Do I have to roll my own escape code to display user input in HTML/Javascript?

Question

This must've been asked before, but I couldn't find it.

I want to allow my users to enter text into an HTML form, and later to display that text in the webpage, exactly as it was written, avoiding:

1. XSS attacks
2. Encoded punctuation being displayed (e.g. %2C instead of a comma, + instead of a space)
3. Unexpected results due to < or > being used and the browser treating it as part of the HTML

The form enctype is the default application/x-www-form-urlencoded. I'm not sure if I really need this enctype, but for various reasons I'm sticking with it for now.

I've seen that I can partially fix (2) by using decodeURI or decodeURIComponent, although it doesn't convert + back to space.

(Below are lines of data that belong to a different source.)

-- ==== Sys2Proof/Machine/Transaction.lean ====
section
/-! DEFINITION. What the machine does with a command HOST presents: it runs to its completion
(20_memory.md rule R61, 30_encoding.md rules R80, R87), or a reset abandons it (70_reset_and_hazards.md
rule R260). -/

namespace Sys2Proof.Machine

/-- A command with header `h` whose payload stands in `IBUF`: an illegal header fails with `ILLEGAL`
(rule R87), any other runs its command. -/
def runHeader (h : BitVec 64) (s : State) : Host.Outcome State Fault Refusal :=
  match decode h with
  | .ok i    => exec i s
  | .error _ => failWith .illegal s

/-- A command HOST presents, from its start to its completion (rules R61, R80). -/
def runCommand (h : BitVec 64) (payload : Bytes) (s : State) : Host.Outcome State Fault Refusal :=
  runHeader h (presentPayload (hdrLen h) payload s)

/-- How many of the listed answers of the RNG, and of the scratch oracle, a command takes from its start to
its completion (rules R64, R152); a command that waits for the RNG has taken none. -/
def answersTaken (h : BitVec 64) (payload : Bytes) (s : State) : Nat × Nat :=
  match runCommand h payload s with
  | .next t    => (s.rngIn.length - t.rngIn.length, s.scratchIn.length - t.scratchIn.length)
  | .fault _   => (0, 0)
  | .refused _ => (0, 0)

/-- A reset while a command executes (rule R260): the command is abandoned and the state is the reset state.
The first `answers` of the answers its complete run takes are gone; a command asks the RNG before the scratch
oracle (rule R196). -/
def resetAbandoning (h : BitVec 64) (payload : Bytes) (answers : Nat) (s : State) : State :=
  let taken := answersTaken h payload s
  resetEvent { s with
    rngIn := s.rngIn.drop (min answers taken.1)
    scratchIn := s.scratchIn.drop (min (answers - taken.1) taken.2) }

end Sys2Proof.Machine
end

For the rest, isn't there also a built-in function I can use? The only libraries I found were server-side ones for .NET or Java, I didn't find anything for doing it client-side in Javascript, but I found plenty of stern warnings that if you roll your own code, you'll probably make subtle mistakes.

For now I'm using the myDecode function below, which seems to work, but I can't believe it's the best way.

function myDecode(string) {
    // First convert + to space, since decodeURIComponent may introduce new + characters that were previously encoded
    // Then use decodeURIComponent to convert all other punctuation
    // Then escape HTML special characters
    return htmlEscape( decodeURIComponent( string.replace(/\+/g, " ") ) );                                                                        
}

function htmlEscape(string) {
    return string.replace( /&/g, "&")  // remember to do & first, otherwise you'll mess up the subsequent escaping!
                 .replace( /</g, "&lt;" )
                 .replace( />/g, "&gt;" )
                 .replace( /\"/g, "&quot;" )
                 .replace( /\'/g, "&#39" );
}

My test is that the user can enter the below text and have it displayed as-written, without any changes and without running the script:

<script>alert( "Gotcha! + & + " );</script>

But I don't know if that's a strong enough test.

This is just a small hobby project with no sensitive data and very few users, so it doesn't have to be totally bullet proof. But it would be nice to know how to do things the right way.